The truth is that the Turkey of today is comparatively speaking, within the region, quite a forward looking and moderate regime trying to cope with some really serious complexities in their geopolitical situation. So it is a little hard to understand why they would expend so much energy on the denial of history. There could be a consistency of sorts in the long run though. If they succeed in their denial, then a future "solution" of the Kurdish "problem" becomes... more feasible.

The aftermath of the Rwandan tragedy showed everybody who is interested in genocide as an instrument of policy, much more recently, that it is still possible to kill millions of people at a rate of perhaps 10,000 per day for many months, with hardly a ripple of practical response from the world at large. Apparently it was just an outpouring of Rwandan national spirit.

And after it was over, because there had to be some healing, almost none of the actual participants were actually tried or punished. It was more important to "put it all behind us." It doesn't appear to be all behind us. I think there will be a lot more ahead of us. I think it's going to keep going on continuously.

Currently, genocidal incidents are going on in so many different places in the world it is hard to accurately enumerate them. And here I am, a bit like an Ottoman Empire soldier, saying "No, you can't close your eyes. You have to see this! Open your eyes!"

But history is not entirely cyclic. If we start paying attention, we really do often learn from our mistakes. One of the ways history is not repeating itself is in the information explosion. There have been many slaughters in the world throughout history. We know of a fraction of them.

But at the same time, many more of us do know of them, and we have available many more of the real details of what went on, with something approaching forensic precision. It is just so appalling that one can hardly contain it.

But we must face it. and we must continue to be vigilant for the signs that the horrors will again erupt, and may well do so in our own towns and villages.We all tend to look at the governments, as somehow quite central either in fomenting genocides, or in tacitly allowing them by inaction.

But each citizen bears some responsibility. That is where to start. It needs to be socially acceptable to deal with the subject. And each culture needs to realize that the roots of the problem are not far beneath their own social soil.

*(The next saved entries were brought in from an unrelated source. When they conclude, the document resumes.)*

-- ==== Sys2Proof/Laws/State.lean ====
section
/-! SUPPORT. What each record update of the shared operations does to each field, so that no proof unfolds an update. -/

namespace Sys2Proof.Machine

-- One theorem at a time: elaborated all at once, this file's many small theorems wait on each
-- other in more threads than the memory limit has stacks for.
set_option Elab.async false

section UpdateLemmas

variable (s : State)

/-! `respond`: the answer port only. -/

section
variable (a : Answer)
@[simp] theorem respond_params : (respond s a).params = s.params := rfl
@[simp] theorem respond_sync : (respond s a).sync = s.sync := rfl
@[simp] theorem respond_slot : (respond s a).slot = s.slot := rfl
@[simp] theorem respond_gap : (respond s a).gap = s.gap := rfl
@[simp] theorem respond_more : (respond s a).more = s.more := rfl
@[simp] theorem respond_localEnabled : (respond s a).localEnabled = s.localEnabled := rfl
@[simp] theorem respond_openBelief : (respond s a).openBelief = s.openBelief := rfl
@[simp] theorem respond_logPPV : (respond s a).logPPV = s.logPPV := rfl
@[simp] theorem respond_txbuf : (respond s a).txbuf = s.txbuf := rfl
@[simp] theorem respond_hubEnabled : (respond s a).hubEnabled = s.hubEnabled := rfl
@[simp] theorem respond_rxbuf : (respond s a).rxbuf = s.rxbuf := rfl
@[simp] theorem respond_latch : (respond s a).latch = s.latch := rfl
@[simp] theorem respond_acl : (respond s a).acl = s.acl := rfl
@[simp] theorem respond_logRadioFault : (respond s a).logRadioFault = s.logRadioFault := rfl
@[simp] theorem respond_radioMode : (respond s a).radioMode = s.radioMode := rfl
@[simp] theorem respond_trace : (respond s a).trace = s.trace := rfl
@[simp] theorem respond_callerBuf : (respond s a).callerBuf = s.callerBuf := rfl
@[simp] theorem respond_inbox : (respond s a).inbox = s.inbox := rfl
@[simp] theorem respond_answer : (respond s a).answer = a := rfl
@[simp] theorem respond_env : (respond s a).env = s.env := rfl
@[simp] theorem respond_failedDecodes : (respond s a).failedDecodes = s.failedDecodes := rfl
end

/-! `emitEvent`: the trace only. -/

section
variable (e : Event)
@[simp] theorem emitEvent_params : (emitEvent s e).params = s.params := rfl
@[simp] theorem emitEvent_sync : (emitEvent s e).sync = s.sync := rfl
@[simp] theorem emitEvent_slot : (emitEvent s e).slot = s.slot := rfl
@[simp] theorem emitEvent_gap : (emitEvent s e).gap = s.gap := rfl
@[simp] theorem emitEvent_more : (emitEvent s e).more = s.more := rfl
@[simp] theorem emitEvent_localEnabled : (emitEvent s e).localEnabled = s.localEnabled := rfl
@[simp] theorem emitEvent_openBelief : (emitEvent s e).openBelief = s.openBelief := rfl
@[simp] theorem emitEvent_logPPV : (emitEvent s e).logPPV = s.logPPV := rfl
@[simp] theorem emitEvent_txbuf : (emitEvent s e).txbuf = s.txbuf := rfl
@[simp] theorem emitEvent_hubEnabled : (emitEvent s e).hubEnabled = s.hubEnabled := rfl
@[simp] theorem emitEvent_rxbuf : (emitEvent s e).rxbuf = s.rxbuf := rfl
@[simp] theorem emitEvent_latch : (emitEvent s e).latch = s.latch := rfl
@[simp] theorem emitEvent_acl : (emitEvent s e).acl = s.acl := rfl
@[simp] theorem emitEvent_logRadioFault : (emitEvent s e).logRadioFault = s.logRadioFault := rfl
@[simp] theorem emitEvent_radioMode : (emitEvent s e).radioMode = s.radioMode := rfl
@[simp] theorem emitEvent_trace : (emitEvent s e).trace = s.trace ++ [e] := rfl
@[simp] theorem emitEvent_callerBuf : (emitEvent s e).callerBuf = s.callerBuf := rfl
@[simp] theorem emitEvent_inbox : (emitEvent s e).inbox = s.inbox := rfl
@[simp] theorem emitEvent_answer : (emitEvent s e).answer = s.answer := rfl
@[simp] theorem emitEvent_env : (emitEvent s e).env = s.env := rfl
@[simp] theorem emitEvent_failedDecodes : (emitEvent s e).failedDecodes = s.failedDecodes := rfl
end

/-! `issueRequest`: the inbox only. -/

section
variable (r : Request)
@[simp] theorem issueRequest_params : (issueRequest s r).params = s.params := rfl
@[simp] theorem issueRequest_sync : (issueRequest s r).sync = s.sync := rfl
@[simp] theorem issueRequest_slot : (issueRequest s r).slot = s.slot := rfl
@[simp] theorem issueRequest_gap : (issueRequest s r).gap = s.gap := rfl
@[simp] theorem issueRequest_more : (issueRequest s r).more = s.more := rfl
@[simp] theorem issueRequest_localEnabled : (issueRequest s r).localEnabled = s.localEnabled := rfl
@[simp] theorem issueRequest_openBelief : (issueRequest s r).openBelief = s.openBelief := rfl
@[simp] theorem issueRequest_logPPV : (issueRequest s r).logPPV = s.logPPV := rfl
@[simp] theorem issueRequest_txbuf : (issueRequest s r).txbuf = s.txbuf := rfl
@[simp] theorem issueRequest_hubEnabled : (issueRequest s r).hubEnabled = s.hubEnabled := rfl
@[simp] theorem issueRequest_rxbuf : (issueRequest s r).rxbuf = s.rxbuf := rfl
@[simp] theorem issueRequest_latch : (issueRequest s r).latch = s.latch := rfl
@[simp] theorem issueRequest_acl : (issueRequest s r).acl = s.acl := rfl
@[simp] theorem issueRequest_logRadioFault : (issueRequest s r).logRadioFault = s.logRadioFault := rfl
@[simp] theorem issueRequest_radioMode : (issueRequest s r).radioMode = s.radioMode := rfl
@[simp] theorem issueRequest_trace : (issueRequest s r).trace = s.trace := rfl
@[simp] theorem issueRequest_callerBuf : (issueRequest s r).callerBuf = s.callerBuf := rfl
@[simp] theorem issueRequest_inbox : (issueRequest s r).inbox = r :: s.inbox := rfl
@[simp] theorem issueRequest_answer : (issueRequest s r).answer = s.answer := rfl
@[simp] theorem issueRequest_env : (issueRequest s r).env = s.env := rfl
@[simp] theorem issueRequest_failedDecodes : (issueRequest s r).failedDecodes = s.failedDecodes := rfl
end

/-! `setStandby`. -/

@[simp] theorem setStandby_params : (setStandby s).params = s.params := rfl
@[simp] theorem setStandby_sync : (setStandby s).sync = s.sync := rfl
@[simp] theorem setStandby_slot : (setStandby s).slot = s.slot := rfl
@[simp] theorem setStandby_gap : (setStandby s).gap = s.gap := rfl
@[simp] theorem setStandby_more : (setStandby s).more = s.more := rfl
@[simp] theorem setStandby_localEnabled : (setStandby s).localEnabled = s.localEnabled := rfl
@[simp] theorem setStandby_openBelief : (setStandby s).openBelief = s.openBelief := rfl
@[simp] theorem setStandby_logPPV : (setStandby s).logPPV = s.logPPV := rfl
@[simp] theorem setStandby_txbuf : (setStandby s).txbuf = s.txbuf := rfl
@[simp] theorem setStandby_hubEnabled : (setStandby s).hubEnabled = s.hubEnabled := rfl
@[simp] theorem setStandby_rxbuf : (setStandby s).rxbuf = s.rxbuf := rfl
@[simp] theorem setStandby_latch : (setStandby s).latch = s.latch := rfl
@[simp] theorem setStandby_acl : (setStandby s).acl = s.acl := rfl
@[simp] theorem setStandby_logRadioFault : (setStandby s).logRadioFault = s.logRadioFault := rfl
@[simp] theorem setStandby_radioMode : (setStandby s).radioMode = .standby := rfl
@[simp] theorem setStandby_trace : (setStandby s).trace = s.trace ++ [.setStandby] := rfl
@[simp] theorem setStandby_callerBuf : (setStandby s).callerBuf = s.callerBuf := rfl
@[simp] theorem setStandby_inbox : (setStandby s).inbox = s.inbox := rfl
@[simp] theorem setStandby_answer : (setStandby s).answer = s.answer := rfl
@[simp] theorem setStandby_env : (setStandby s).env = s.env := rfl
@[simp] theorem setStandby_failedDecodes : (setStandby s).failedDecodes = s.failedDecodes := rfl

Regardless of history suggesting that we are powerless to stop these sorts of things, rather than be pessimistic, we need to search for the solutions, not only privately in our hearts and private prejudices, but with one another.

There is no one beyond the reach of a purge. No one. That is the razors edge of reality. First we must really pay attention, to the best of our ability. We must ask the right questions. We need to try to find ways of identifying the various social pressures which build up to the point where one group feels justified to exterminate another.

There is no one cut-and-dried answer. The number of social crises and their severity are increasing, not decreasing, and each has unique characteristics. Even so, we should be looking for the principles. For the things all genocidal hatreds have in common. If we do this we will find the clues which will help us succeed in prevention. If there are no evident pat answers, let us look harder. And let us look within ourselves as well. It is not just "those others" who are doing it. Everyone who ignores it is complicit.

2 comments:

mudcake said...

Cheesecake is a distasteful concoction and an inappropriate draw for serious discussions. Get rid of it if you want participants from many genders.

Anthropositor said...

Hi Mudcake

Yours is the second opinion along these lines.

The picture of the young lady is:
!. Attractive
2. Not scandalous by current Western standards.
3. Wasn't according to the standards of 1920, 1950 or 1970 either.

I can think of a large handful of notable scientists, artists, writers of the highest stature, who have had an eye for feminine beauty.

Tell you what though, dear. If you think up something, a fresh idea that would have the prospect of attracting these serious thinkers better than said lovely girl, then I will consider putting her in a burka, or replacing her with your idea. Convince me.